§ **THE INPUT**
/-- PLOT_HELD_SAVE (R209 steps 1 and 2): the bound run has ended, every unit stands at its end and no cartway request of the plot
is outstanding; the shadows are discarded and the save area is written. -/
def execPlotHeldSave (plot : Fin 16) (s : State) : Out :=
  let p := plot.val
  let x := s.plot p
  match x.ended with
  | none => .next s
  | some r =>
      let e := r.epoch
      let held := (s.plotTiles p).all fun i =>
        decide ((s.tile i).epoch = e) && s.tileDone i &&
        (decide (i % 2 = 0) || (List.range 4).all fun g => decide ((s.gen (i / 2) g).reqs = []))
      if !held ∨ x.preStat ≠ 0 then .next s
      else
        let s1 := s.discardShadows p
        match s1.readRanges r.live with
        | none => .next (s1.preEnd p stProt)
        | some data =>
          let kb := if r.kLive then s1.kBank p else []
          let img := saveImage (saveHeader p (r.cp - 1) r.secId e data.length) kb data
          if img.length > s1.areaSize p then .next (s1.preEnd p stProt)
          else
            match s1.put (.plot p) (s1.areaBase p) img false with
            | .error st => .next ((s1.noteRefusal st 3 p (s1.areaBase p)).preEnd p st)
            | .ok s2 => .next (s2.setPlot p { s2.plot p with preStat := 5, pre := if x.pre = 1 then 2 else 0, sheaf := r.sheaf })

/-- SAVE_COMPLETE (R209 steps 3 and 4, R210): the tiles take the idle configuration and the request completes. A save for
a remap stays saved until the remap is applied. -/
def execSaveComplete (plot : Fin 16) (s : State) : Out :=
  let p := plot.val
  let x := s.plot p
  if x.preStat = 5 then
    let s1 := (s.plotTiles p).foldl (fun a i => a.makeIdle i) s
    let s2 := s1.setPlot p { s1.plot p with preStat := 6, pre := 0, bound := none, ended := none, pstatus := stOK, remapped := true, deadline := if x.pre = 2 then 1 else 0 }
    .next (if x.pre = 2 then s2.wrF .SEED_PLOT_PREEMPT p 0 63 63 0 else s2)
  else .next s

/-- A plot that is idle: no run, no load on its way, only idle configurations. -/
def State.plotIdle (s : State) (p : Nat) : Bool :=
  decide ((s.plot p).runs = [] ∧ (s.plot p).loads = []) && !s.plotConfigured p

§ **WHAT NEEDS TO BE DONE**
Copy out the lines from the line containing "63 0 else s2)" to the end of the listing above, without alteration.

§ **RESPONSE**
    .next (if x.pre = 2 then s2.wrF .SEED_PLOT_PREEMPT p 0 63 63 0 else s2)
  else .next s

/-- A plot that is idle: no run, no load on its way, only idle configurations. -/
def State.plotIdle (s : State) (p : Nat) : Bool :=
  decide ((s.plot p).runs = [] ∧ (s.plot p).loads = []) && !s.plotConfigured p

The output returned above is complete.